Personal information
- Date of birth: 24 September 1993 (age 32)
- Place of birth: Manosque, France
- Height: 1.79 m (5 ft 10 in)
- Position: Defensive midfielder

Team information
- Current team: Avranches
- Number: 25

Youth career
- Monaco

Senior career*
- Years: Team / Apps / (Gls)
- 2011–2014: Monaco B / 55 / (4)
- 2013–2016: Monaco / 5 / (0)
- 2014–2016: → Troyes (loan) / 75 / (4)
- 2016–2019: Toulouse / 16 / (0)
- 2017–2018: → Brest (loan) / 33 / (5)
- 2018–2019: → Brest (loan) / 21 / (2)
- 2019–2021: Caen / 49 / (5)
- 2021–2023: Dijon / 57 / (0)
- 2024–: Avranches / 43 / (0)

= Jessy Pi =

French professional footballer (born 1993)

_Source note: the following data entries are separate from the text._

/-- Settles O31: up to QLIM by the recombination of all the bits, beyond it by the zero that passes it. -/
theorem decOverflowExactlyOnLargeValues : Obligations.DecOverflowExactlyOnLargeValues := by
  intro q r o s rest hf hb hm hr b bits hs
  have hbits : bits = List.replicate q false ++ true :: minBinBits r b o := by simp [bits]
  have hstart := exec_dec_starts (o := o) hf hb
  rw [hs] at hstart
  rcases le_or_gt q (qlim b) with hq | hq
  · obtain ⟨t, hrun, hbusy, hcount, hsmall, hlarge⟩ := run_dec_within_qlim (as := rest) hm hbits hq hr
    refine ⟨_, t, bits.length, hstart, hrun, hbusy, hcount, fun h => ?_, fun h => ?_⟩
    · obtain ⟨herr, hres⟩ := hsmall h
      exact ⟨herr, hres, rfl⟩
    · obtain ⟨herr, hres⟩ := hlarge h
      exact ⟨herr, hres, fun _ => rfl, fun h => absurd hq (not_le.mpr h)⟩
  · obtain ⟨t, hrun, hbusy, hcount, herr, hres, hleft⟩ := run_dec_beyond_qlim (as := rest) hm hbits hq
    have hbig : 2 ^ 64 ≤ q * b + r := maxWord_lt_of_qlim_lt r (Nat.zero_lt_of_lt hr) hq
    exact ⟨_, t, qlim b + 1, hstart, hrun, hbusy, hcount, fun h => absurd hbig (not_le.mpr h),
      fun _ => ⟨herr, hres, fun h => absurd hq (not_lt.mpr h), fun _ => ⟨rfl, hleft⟩⟩⟩

end Sys2Proof.Machine
end

section
/-! PROOFS, 43_decoder.md: a `dec` that completes OK has consumed the codeword of its RESULT (R191). -/

namespace Sys2Proof.Machine

/-- The bits that a `dec` of order `o` under modulus `b` has read when it is in phase `ph` (R137 to R139). -/
def Reading (o : BitOrder) (b : Nat) (bits : List Bool) : Phase → Prop
  | .decU qc => bits = List.replicate qc false
  | .decP q j acc => bits = List.replicate q false ++ true :: fieldBits acc j o ∧ j < minBinK b ∧ acc < 2 ^ j
  | .decX q acc => bits = List.replicate q false ++ true :: fieldBits acc (minBinK b) o ∧ minBinU b ≤ acc ∧
      acc < 2 ^ minBinK b
  | _ => False

/-- Where a `dec` accepted in `s` stands after some steps: it has read the beginning of a codeword, or it has ended, and a
successful end has consumed the codeword of RESULT. -/
inductive Consumes (o : BitOrder) (s u : State) : Prop where
  | reads (bits : List Bool) (as : List SourceAnswer) (ph : Phase) (hs : s.sourceAnswers = bits.map .ok ++ as)
      (hph : Reading o s.b.toNat bits ph) (hu : u = decAt o s bits as ph)
  | ended (hb : u.status.busy = false) (hm : u.moves = [])
      (hs : u.status.err = .ok →
        s.sourceAnswers = (golombBits u.result.toNat s.b.toNat o).toList.map .ok ++ u.sourceAnswers)

/-- The quotient and the remainder of a recombined value (R130). -/
theorem toList_golombBits_recombined {q r b : Nat} (hr : r < b) (o : BitOrder) :
    (golombBits (q * b + r) b o).toList = List.replicate q false ++ true :: minBinBits r b o := by
  have hdiv : (q * b + r) / b = q := by
    rw [Nat.mul_comm, Nat.mul_add_div (Nat.zero_lt_of_lt hr), Nat.div_eq_of_lt hr, Nat.add_zero]
  rw [toList_golombBits, hdiv, Nat.add_comm, Nat.add_mul_mod_self_right, Nat.mod_eq_of_lt hr]

section
variable {o : BitOrder} {s : State} {bits : List Bool} {as : List SourceAnswer} {ph : Phase} {c : Bool} {q : Nat}
  (hs : s.sourceAnswers = bits.map .ok ++ .ok c :: as)
include hs

/-- A command that goes on has read one bit more. -/
theorem decAt_consumes (hph : Reading o s.b.toNat (bits ++ [c]) ph) : Consumes o s (decAt o s (bits ++ [c]) as ph) :=
  .reads (bits ++ [c]) as ph (by simp [hs]) hph rfl

variable (hm : s.moves = [])
include hm

/-- A recombination of the codeword read so far is an end that has consumed it (R140). -/
theorem recombine_consumes {r : Nat} (hr : r < s.b.toNat)
    (hbits : bits ++ [c] = List.replicate q false ++ true :: minBinBits r s.b.toNat o) :
    Consumes o s (recombine q r (decAt o s (bits ++ [c]) as ph)) := by
  rcases recombine_cases q r (decAt o s (bits ++ [c]) as ph) with ⟨hv, e⟩ | ⟨-, e⟩
  · rw [e]
    refine .ended rfl hm fun _ => ?_
    have hval : (BitVec.ofNat 64 (q * s.b.toNat + r)).toNat = q * s.b.toNat + r :=
      Nat.mod_eq_of_lt (Nat.lt_of_le_pred (Nat.two_pow_pos 64) hv)
    rw [complete_result, decAt_bVal, hval, toList_golombBits_recombined hr, ← hbits, hs]
    simp [decAt]
  · rw [e]
    exact .ended rfl hm nofun

theorem decUnaryBit_consumes {qc : Nat} (hb : 0 < s.b.toNat) (hph : Reading o s.b.toNat bits (.decU qc)) :
    Consumes o s (decUnaryBit qc c (decAt o s (bits ++ [c]) as (.decU qc))) := by
  have hbits : bits = List.replicate qc false := hph
  rcases decUnaryBit_cases qc c (decAt o s (bits ++ [c]) as (.decU qc)) with
    ⟨hc, hk, e⟩ | ⟨hc, hk, e⟩ | ⟨-, -, e⟩ | ⟨hc, -, e⟩
  · rw [e]
    rw [decAt_bVal] at hk
    refine recombine_consumes hs hm hb ?_
    rw [minBinBits_short o (minBinU_pos _), hk, fieldBits_zero, hbits, hc]
  · rw [e]
    refine decAt_consumes hs ⟨?_, Nat.pos_of_ne_zero hk, Nat.one_pos⟩
    rw [fieldBits_zero, hbits, hc]
  · rw [e]
    exact .ended rfl hm nofun
  · rw [e]
    refine decAt_consumes hs (ph := .decU (qc + 1)) ?_
    rw [Reading, List.replicate_succ', hbits, hc]

theorem decPrefixBit_consumes {j acc : Nat} (hb : 0 < s.b.toNat) (hph : Reading o s.b.toNat bits (.decP q j acc)) :
    Consumes o s (decPrefixBit q j acc c (decAt o s (bits ++ [c]) as (.decP q j acc))) := by
  obtain ⟨hbits, hj, hacc⟩ := hph
  have hbits' : bits ++ [c] = List.replicate q false ++ true :: fieldBits (prefixStep o j acc c) (j + 1) o := by
    rw [fieldBits_prefixStep hacc, hbits, List.append_assoc, List.cons_append]
  have hacc' : prefixStep o j acc c < 2 ^ (j + 1) := prefixStep_lt hacc
  rw [decPrefixBit_decAt]
  split
  next hk => exact decAt_consumes hs ⟨hbits', hk, hacc'⟩
  next hk =>
    have hfull : j + 1 = minBinK s.b.toNat := by omega
    rw [hfull] at hbits' hacc'
    split
    next hu =>
      refine recombine_consumes hs hm (hacc'.trans_le (two_pow_minBinK_le hb.ne')) ?_
      rw [minBinBits_short o hu]
      exact hbits'
    next hu => exact decAt_consumes hs ⟨hbits', not_lt.mp hu, hacc'⟩

theorem decExtraBit_consumes {acc : Nat} (hb : 0 < s.b.toNat) (hph : Reading o s.b.toNat bits (.decX q acc)) :
    Consumes o s (decExtraBit q acc c (decAt o s (bits ++ [c]) as (.decX q acc))) := by
  obtain ⟨hbits, hu, hacc⟩ := hph
  obtain ⟨hlong, hle⟩ := extra_remainder_bounds hu hacc (Bool.toNat_le c)
  refine recombine_consumes hs hm (by rw [decAt_bVal]; omega) ?_
  have hsum : 2 * acc + c.toNat - minBinU s.b.toNat + minBinU s.b.toNat = 2 * acc + c.toNat := by omega
  have hhalf : (2 * acc + c.toNat) / 2 = acc := by cases c <;> simp; omega
  have hlast : decide ((2 * acc + c.toNat) % 2 = 1) = c := by cases c <;> simp
  rw [decAt_bVal, minBinBits_long o hlong, hsum, fieldBits_one, hhalf, hlast, hbits, List.append_assoc, List.cons_append]

end

/-- An IO_ERROR end is no successful one (R237). -/
theorem raiseError_consumes {o : BitOrder} {s u : State} {k : ErrKind} {e : IoCode} {q r : Word} (hk : k ≠ .ok)
    (hm : u.moves = []) : Consumes o s (raiseError k e q r u) :=
  .ended rfl hm fun h => absurd h hk

section
variable {o : BitOrder} {s u t : State} (hm : s.moves = [])
include hm

/-- The source transfer of a running `dec`, by the source's answer. -/
theorem sourceTransfer_consumes {q : Nat} {bits : List Bool} {as : List SourceAnswer} {ph : Phase}
    {onBit : Bool → State → State} (hs : s.sourceAnswers = bits.map .ok ++ as) (hph : Reading o s.b.toNat bits ph)
    (hon : ∀ c rest, as = .ok c :: rest → Consumes o s (onBit c (decAt o s (bits ++ [c]) rest ph))) :
    Consumes o s (sourceTransfer q onBit (decAt o s bits as ph)) := by
  rcases sourceTransfer_cases q onBit (decAt o s bits as ph) with ⟨-, e⟩ | ⟨_, rest, -, e⟩ | ⟨c, rest, has, e⟩
  · rw [e]
    exact .reads bits as ph hs hph rfl
  · rw [e]
    exact raiseError_consumes nofun hm
  · have has' : as = .ok c :: rest := has
    rw [e, has', decAt_take]
    exact hon c rest has'

variable (hb : 0 < s.b.toNat)
include hb

theorem step_consumes (h : Consumes o s u) (ht : step u = .next t) : Consumes o s t := by
  cases h with
  | ended hb' hm' hs =>
    obtain rfl := Host.Outcome.next.inj ((step_free_no_moves hb' hm').symm.trans ht)
    exact .ended hb' hm' hs
  | reads bits as ph hs hph hu =>
    subst hu
    rw [step_running decAt_running hm] at ht
    cases ph with
    | decU qc =>
      obtain rfl := Host.Outcome.next.inj ((exec_dec_unary decAt_running rfl).symm.trans ht)
      exact sourceTransfer_consumes hm hs hph fun c rest has => decUnaryBit_consumes (has ▸ hs) hm hb hph
    | decP q j acc =>
      obtain rfl := Host.Outcome.next.inj ((exec_dec_prefix decAt_running rfl).symm.trans ht)
      exact sourceTransfer_consumes hm hs hph fun c rest has => decPrefixBit_consumes (has ▸ hs) hm hb hph
    | decX q acc =>
      obtain rfl := Host.Outcome.next.inj ((exec_dec_extra decAt_running rfl).symm.trans ht)
      exact sourceTransfer_consumes hm hs hph fun c rest has => decExtraBit_consumes (has ▸ hs) hm hb hph
    | idle => exact hph.elim
    | calculating => exact hph.elim
    | encSend _ _ => exact hph.elim

theorem run_consumes : ∀ {n : Nat} {u : State}, Consumes o s u → run n u = .next t → Consumes o s t := by
  intro n
  induction n with
  | zero =>
    intro u hu h
    exact Host.Outcome.next.inj h ▸ hu
  | succ n ih =>
    intro u hu h
    rw [run] at h
    split at h
    next hv => exact ih (step_consumes hm hb hu hv) h
    next => cases h
    next => cases h

end

/-- Settles O30: a run that ended with ERR = OK stands at an end that consumed the codeword of RESULT. -/
theorem decodeConsumesOneCodeword : Obligations.DecodeConsumesOneCodeword := by
  intro o s s₁ t n hf hb hm hstart hrun hbusy herr
  obtain rfl := Host.Outcome.next.inj ((exec_dec_starts hf hb).symm.trans hstart)
  have hfirst : Consumes o s (decAt o s [] s.sourceAnswers (.decU 0)) := .reads [] _ (.decU 0) rfl rfl rfl
  cases run_consumes hm (toNat_pos hb) hfirst hrun with
  | reads bits as ph _ _ hu => exact absurd (hu ▸ hbusy) nofun
  | ended _ _ hs => exact hs herr

end Sys2Proof.Machine
end

section
/-! PROOFS, 44_param_mapping.md: binary64 encodings and their values (R13, R32). -/

namespace Sys2Proof.Machine

/-! ## The fields of an encoding -/

theorem fracField_eq (w : Word) : fracField w = w.toNat % 2 ^ 52 := by
  simp [fracField]

/-- A value is its significand times a power of two, with the sign bit 0 (R13). -/
theorem realOf_of_sign {w : Word} (hs : w.getLsbD 63 = false) :
    realOf w = significand w * (2 : ℚ) ^ ((max (expField w) 1 : ℤ) - 1075) := by
  rw [realOf, hs, if_neg Bool.false_ne_true, one_mul]

theorem realOf_nonpos {w : Word} (hs : w.getLsbD 63 = true) : realOf w ≤ 0 := by
  rw [realOf, hs, if_pos rfl, mul_assoc, neg_one_mul, neg_nonpos]
  positivity

/-- The significand does not reach the value `2^52` of the next binade's least one. -/
theorem significand_mul_lt {w : Word} {e : ℤ} (he : (expField w : ℤ) < e) :
    (significand w : ℚ) * (2 : ℚ) ^ ((max (expField w) 1 : ℤ) - 1075) < 2 ^ (52 : ℤ) * 2 ^ (e - 1075) := by
  have hf : fracField w < 2 ^ 52 := (w.extractLsb' 0 52).isLt
  rw [← zpow_add₀ two_ne_zero]
  unfold significand
  split
  next hz =>
    have hlt : (fracField w : ℚ) < 2 ^ (52 : ℤ) := by exact_mod_cast hf
    calc (fracField w : ℚ) * 2 ^ ((max (expField w) 1 : ℤ) - 1075)
        < 2 ^ (52 : ℤ) * 2 ^ ((max (expField w) 1 : ℤ) - 1075) := by gcongr
      _ = 2 ^ (52 + ((max (expField w) 1 : ℤ) - 1075)) := (zpow_add₀ two_ne_zero _ _).symm
      _ ≤ 2 ^ (52 + (e - 1075)) := zpow_le_zpow_right₀ one_le_two (by omega)
  next hz =>
    have hlt : ((2 ^ 52 + fracField w : ℕ) : ℚ) < 2 ^ (53 : ℤ) := by exact_mod_cast show 2 ^ 52 + fracField w < 2 ^ 53 by omega
    calc ((2 ^ 52 + fracField w : ℕ) : ℚ) * 2 ^ ((max (expField w) 1 : ℤ) - 1075)
        < 2 ^ (53 : ℤ) * 2 ^ ((max (expField w) 1 : ℤ) - 1075) := by gcongr
      _ = 2 ^ (53 + ((max (expField w) 1 : ℤ) - 1075)) := (zpow_add₀ two_ne_zero _ _).symm
      _ ≤ 2 ^ (52 + (e - 1075)) := zpow_le_zpow_right₀ one_le_two (by omega)

/-- The values are in the order of the encodings, where the sign bit is 0. -/
theorem realOf_lt_of_toNat_lt {v w : Word} (hv : v.getLsbD 63 = false) (hw : w.getLsbD 63 = false) (h : v.toNat < w.toNat) :
    realOf v < realOf w := by
  rw [realOf_of_sign hv, realOf_of_sign hw]
  rw [sign_eq_false_iff] at hv hw
  have hev := expField_eq v
  have hew := expField_eq w
  rcases Nat.lt_or_ge (expField v) (expField w) with hlt | hge
  · have hsig : (2 : ℚ) ^ (52 : ℤ) ≤ significand w := by
      rw [significand, if_neg (by omega)]
      exact_mod_cast Nat.le_add_right _ _
    calc _ < (2 : ℚ) ^ (52 : ℤ) * 2 ^ ((expField w : ℤ) - 1075) := significand_mul_lt (by exact_mod_cast hlt)
      _ ≤ significand w * 2 ^ ((max (expField w) 1 : ℤ) - 1075) := by
        gcongr
        · exact one_le_two
        · exact le_max_left _ _
  · have heq : expField v = expField w := by omega
    have hsig : significand v < significand w := by
      rw [significand, significand, heq, fracField_eq, fracField_eq]
      split <;> omega
    rw [heq]
    gcongr
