-- ==== Sys2Proof/Syntax.lean ====
section
/-! DEFINITION. The instruction as a decoded record (00_scope.md R12): one constructor per row of
spec/opcode_table.json (30_encoding.md R81). The memory operand is kept as its addressing form (R76), so that the
length of the instruction (R83) and the linear address of the operand can be computed from the record. -/

namespace Sys2Proof

/-- A legacy prefix byte that may precede any form (R88): a segment override, or the address-size byte 67 (R77). -/
inductive LegacyPrefix where
  | seg (s : Seg)
  | addrSize
  deriving DecidableEq, Repr

/-- A displacement as it stands in the instruction: none, one byte, or four bytes (R76, R78). -/
inductive Disp where
  | absent
  | d8 (v : BitVec 8)
  | d32 (v : BitVec 32)
  deriving DecidableEq, Repr

/-- The index register of a SIB byte and its scale code `ss` (R67). -/
structure Index where
  reg : GReg
  ss : BitVec 2
  deriving DecidableEq, Repr

/-- A memory operand by its addressing form (R76). -/
inductive MemOperand where
  /-- `rm != 100`: `GPR[B ++ rm] + disp`. -/
  | base (b : GReg) (disp : Disp)
  /-- `mod = 00`, `rm = 101`: RIP-relative in 64-bit mode, `disp32` alone in 32-bit mode (R76, R77). -/
  | ripRel (disp : BitVec 32)
  /-- A SIB byte with a base register. -/
  | sib (b : GReg) (index : Option Index) (disp : Disp)
  /-- A SIB byte with `mod = 00` and `base = 101`: no base register, a `disp32`. -/
  | sibNoBase (index : Option Index) (disp : BitVec 32)
  deriving DecidableEq, Repr

/-- The operand in `ModRM:r/m`: a register (`mod = 11`) or memory (R62, R66). -/
inductive RM where
  | reg (r : VReg)
  | mem (m : MemOperand)
  deriving DecidableEq, Repr

/-- The six encoded forms (R1, R60). -/
inductive Form where
  | shufps
  | vex128
  | vex256
  | evex128
  | evex256
  | evex512
  deriving DecidableEq, Repr

/-- One instruction: one constructor per row of the opcode table (R81). `pre` are the legacy prefix bytes in order
(R88), `rex` says whether a REX byte is present (R68), `d` is the destination, `s1` the first source, `src` the second
source (R62), `mask` the writemask register (`none` is "no writemask", R25), `z` zeroing-masking (R74), `b` EVEX.b (R75). -/
inductive Instr where
  /-- Row 1: SHUFPS, `[REX] 0F C6 /r ib` (R110). -/
  | shufps (pre : List LegacyPrefix) (rex : Bool) (d : VReg) (src : RM) (imm8 : BitVec 8)
  /-- Row 2: VSHUFPS VEX.128 with the two-byte prefix C5 (R121). -/
  | vshufpsVex128C5 (pre : List LegacyPrefix) (d s1 : VReg) (src : RM) (imm8 : BitVec 8)
  /-- Row 3: VSHUFPS VEX.128 with the three-byte prefix C4 (R121). -/
  | vshufpsVex128C4 (pre : List LegacyPrefix) (d s1 : VReg) (src : RM) (imm8 : BitVec 8)
  /-- Row 4: VSHUFPS VEX.256 with the two-byte prefix C5 (R122). -/
  | vshufpsVex256C5 (pre : List LegacyPrefix) (d s1 : VReg) (src : RM) (imm8 : BitVec 8)
  /-- Row 5: VSHUFPS VEX.256 with the three-byte prefix C4 (R122). -/
  | vshufpsVex256C4 (pre : List LegacyPrefix) (d s1 : VReg) (src : RM) (imm8 : BitVec 8)
  /-- Row 6: VSHUFPS EVEX.128 (R136). -/
  | vshufpsEvex128 (pre : List LegacyPrefix) (d s1 : VReg) (src : RM) (imm8 : BitVec 8) (mask : Option KReg) (z b : Bool)
  /-- Row 7: VSHUFPS EVEX.256 (R137). -/
  | vshufpsEvex256 (pre : List LegacyPrefix) (d s1 : VReg) (src : RM) (imm8 : BitVec 8) (mask : Option KReg) (z b : Bool)
  /-- Row 8: VSHUFPS EVEX.512 (R138). -/
  | vshufpsEvex512 (pre : List LegacyPrefix) (d s1 : VReg) (src : RM) (imm8 : BitVec 8) (mask : Option KReg) (z b : Bool)
  deriving DecidableEq, Repr

/-- The decoded record of 00_scope.md R12, `(form, dest, src1, src2, imm8, mask, z)`, with the broadcast flag of the
second source (R75) and the legacy prefixes its address depends on (R77, R88). The length is `Instr.len` (R86). -/
structure Record where
  form : Form
  dest : VReg
  src1 : VReg
  src2 : RM
  bcst : Bool
  imm8 : BitVec 8
  mask : Option KReg
  z : Bool
  pre : List LegacyPrefix
  deriving DecidableEq, Repr

/-- The exception class of a form (60_exceptions.md R151): Type 4 for the non-EVEX forms, Type E4NF for the EVEX forms. -/
inductive ExcClass where
  | type4
  | e4nf
  deriving DecidableEq, Repr

end Sys2Proof
end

Jessy Pi (born 24 September 1993) is a French professional footballer who plays as a defensive midfielder for club Avranches.

==Career==
Pi made his Ligue 1 debut on 1 September 2013 in Monaco's 2–1 away win against Olympique Marseille. He replaced an injured Jérémy Toulalan after only nine minutes. He had a contract till June 2017.

On 27 June 2014, Pi was loaned to the Ligue 2 side Troyes for the 2014–15 season. He was loaned to Troyes AC for a second season on 20 July 2015.

On 21 June 2016, Pi agreed to a four-year contract with Toulouse.

On 29 June 2019, Pi signed a two-year contract with Caen.

On 12 July 2021, he moved to Dijon on a two-year deal.